◆ Work request
Each entry must be restated word for word.

◆ Exercise data
________

/-- A layer start (R261, R271, R279). -/
def State.grainLayer (s : State) : State :=
  let s := s.applyMaterial
  let s := [grLate, grOutside, grSat, grInvalidQ, 0x04800050, 0x04800058].foldl (fun st a => st.setReg a 0) s
  (s.setReg 0x04800038 (BitVec.ofNat 32 s.layerNo)).onGrain fun g => { g with carry := [], leadMin := none, queries := List.replicate 48 [] }

/-- A layer end (R265, R271, R275): pending values apply, the roll is due, and a summary is recorded when a counter is not 0. -/
def State.grainLayerEnd (s : State) : State :=
  let s := s.applyMaterial.onGrain fun g => { g with pendRoll := true, rollLayer := s.layerNo, whole := s.layers.active == .complete }
  let c (a : Nat) : List Byte := leBytes 4 (s.reg a).toNat
  if s.reg grLate = 0 ∧ s.reg grOutside = 0 ∧ s.reg grSat = 0 ∧ s.reg grInvalidQ = 0 then s
  else s.note 0x0682 0 0 [] (c grLate ++ c grOutside ++ c grSat ++ c grInvalidQ ++ leBytes 4 (s.reg 0x04800058).toNat ++ leBytes 4 (s.grain.leadMin.getD 0))

/-- A beam failure discards the queries that are not committed (R271). -/
def State.grainFail (s : State) (b : Fin 48) : State :=
  s.onGrain fun g => { g with queries := updAt g.queries b.val fun _ => [] }

/-- OCCUPIED cleared in every tile of the masked roles (R274). -/
def State.grainClear (s : State) (mask : Nat) : State :=
  let slots := ((List.range 4).filter fun k => mask.testBit k).map s.slotOf
  let s := slots.foldl (fun st sl => (st.dirTiles sl).foldl (fun st t => st.setDir sl t { st.dir sl t with occupied := false }) st) s
  s.onGrain fun g => { g with columns := List.replicate 48 [] }

/-- A cell's value in a role now, decayed, in units of 2^-60 (R273). -/
def State.cellNow (s : State) (k cx cy : Nat) : Nat :=
  let slot := s.slotOf k
  let d := s.dir slot (tileOf cx cy)
  if d.occupied then roleValue k (leNat (s.readMem (tileAddr slot (tileOf cx cy) + 2 * cellIn cx cy) 2)) * decay (s.now - d.tRef) (s.roleHalf k) else 0

/-- What GRAIN_READ returns for a cell (R273), rounded to nearest (log entry 15). -/
def State.grainCell (s : State) (plane cx cy : Nat) : Nat :=
  let v := if plane < 4 then s.cellNow plane cx cy
    else s.cellNow 0 cx cy + s.cond * s.cellNow 1 cx cy / 65536 + s.cond ^ 2 * s.cellNow 2 cx cy / 65536 ^ 2 + s.cond ^ 3 * s.cellNow 3 cx cy / 65536 ^ 3
  min 0xFFFFFFFF ((2 * v + 2 ^ 60) / 2 ^ 61)

/-- An uncorrectable error in the map's memory marks its tile INVALID (R30). -/
def State.grainBad (s : State) (a : Nat) : State :=
  let off := (a - 0x200000000) % 0x20000000
  let slot := (a - 0x200000000) / 0x20000000
  let tile := if off < 0x1E848000 then off / 2048 else (off - 0x1E848000) / 8
  s.setDir slot tile { s.dir slot tile with invalid := true }

/-! ## The g that the control law uses (R223, R233, R267) -/

/-- The first control frame at or after a time, and the next one after it. -/
def State.controlFrame (s : State) (t : Nat) : Nat := s.power.beamStart + ceilDiv (t - s.power.beamStart) 1000 * 1000
def State.controlAfter (s : State) (t : Nat) : Nat := if t < s.power.beamStart then s.power.beamStart else s.power.beamStart + ((t - s.power.beamStart) / 1000 + 1) * 1000

/-- The g of a control frame: that of its bed interval. -/
def State.gControl (s : State) (b : Fin 48) (frame : Nat) : Nat := s.gFrame b (ceilDiv (frame + (s.chan b).pwrLag * cyc) tickNs)

/-- The g of a beam's next control frame. -/
def State.gNext (s : State) (b : Fin 48) : Nat := s.gControl b (s.controlAfter s.now)

end Sys2Proof.Machine
end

________

◆ Reply
/-- A layer start (R261, R271, R279). -/
def State.grainLayer (s : State) : State :=
  let s := s.applyMaterial
  let s := [grLate, grOutside, grSat, grInvalidQ, 0x04800050, 0x04800058].foldl (fun st a => st.setReg a 0) s
  (s.setReg 0x04800038 (BitVec.ofNat 32 s.layerNo)).onGrain fun g => { g with carry := [], leadMin := none, queries := List.replicate 48 [] }

/-- A layer end (R265, R271, R275): pending values apply, the roll is due, and a summary is recorded when a counter is not 0. -/
def State.grainLayerEnd (s : State) : State :=
  let s := s.applyMaterial.onGrain fun g => { g with pendRoll := true, rollLayer := s.layerNo, whole := s.layers.active == .complete }
  let c (a : Nat) : List Byte := leBytes 4 (s.reg a).toNat
  if s.reg grLate = 0 ∧ s.reg grOutside = 0 ∧ s.reg grSat = 0 ∧ s.reg grInvalidQ = 0 then s
  else s.note 0x0682 0 0 [] (c grLate ++ c grOutside ++ c grSat ++ c grInvalidQ ++ leBytes 4 (s.reg 0x04800058).toNat ++ leBytes 4 (s.grain.leadMin.getD 0))

/-- A beam failure discards the queries that are not committed (R271). -/
def State.grainFail (s : State) (b : Fin 48) : State :=
  s.onGrain fun g => { g with queries := updAt g.queries b.val fun _ => [] }

/-- OCCUPIED cleared in every tile of the masked roles (R274). -/
def State.grainClear (s : State) (mask : Nat) : State :=
  let slots := ((List.range 4).filter fun k => mask.testBit k).map s.slotOf
  let s := slots.foldl (fun st sl => (st.dirTiles sl).foldl (fun st t => st.setDir sl t { st.dir sl t with occupied := false }) st) s
  s.onGrain fun g => { g with columns := List.replicate 48 [] }

/-- A cell's value in a role now, decayed, in units of 2^-60 (R273). -/
def State.cellNow (s : State) (k cx cy : Nat) : Nat :=
  let slot := s.slotOf k
  let d := s.dir slot (tileOf cx cy)
  if d.occupied then roleValue k (leNat (s.readMem (tileAddr slot (tileOf cx cy) + 2 * cellIn cx cy) 2)) * decay (s.now - d.tRef) (s.roleHalf k) else 0

/-- What GRAIN_READ returns for a cell (R273), rounded to nearest (log entry 15). -/
def State.grainCell (s : State) (plane cx cy : Nat) : Nat :=
  let v := if plane < 4 then s.cellNow plane cx cy
    else s.cellNow 0 cx cy + s.cond * s.cellNow 1 cx cy / 65536 + s.cond ^ 2 * s.cellNow 2 cx cy / 65536 ^ 2 + s.cond ^ 3 * s.cellNow 3 cx cy / 65536 ^ 3
  min 0xFFFFFFFF ((2 * v + 2 ^ 60) / 2 ^ 61)

/-- An uncorrectable error in the map's memory marks its tile INVALID (R30). -/
def State.grainBad (s : State) (a : Nat) : State :=
  let off := (a - 0x200000000) % 0x20000000
  let slot := (a - 0x200000000) / 0x20000000
  let tile := if off < 0x1E848000 then off / 2048 else (off - 0x1E848000) / 8
  s.setDir slot tile { s.dir slot tile with invalid := true }

/-! ## The g that the control law uses (R223, R233, R267) -/

/-- The first control frame at or after a time, and the next one after it. -/
def State.controlFrame (s : State) (t : Nat) : Nat := s.power.beamStart + ceilDiv (t - s.power.beamStart) 1000 * 1000
def State.controlAfter (s : State) (t : Nat) : Nat := if t < s.power.beamStart then s.power.beamStart else s.power.beamStart + ((t - s.power.beamStart) / 1000 + 1) * 1000

/-- The g of a control frame: that of its bed interval. -/
def State.gControl (s : State) (b : Fin 48) (frame : Nat) : Nat := s.gFrame b (ceilDiv (frame + (s.chan b).pwrLag * cyc) tickNs)

/-- The g of a beam's next control frame. -/
def State.gNext (s : State) (b : Fin 48) : Nat := s.gControl b (s.controlAfter s.now)

end Sys2Proof.Machine
end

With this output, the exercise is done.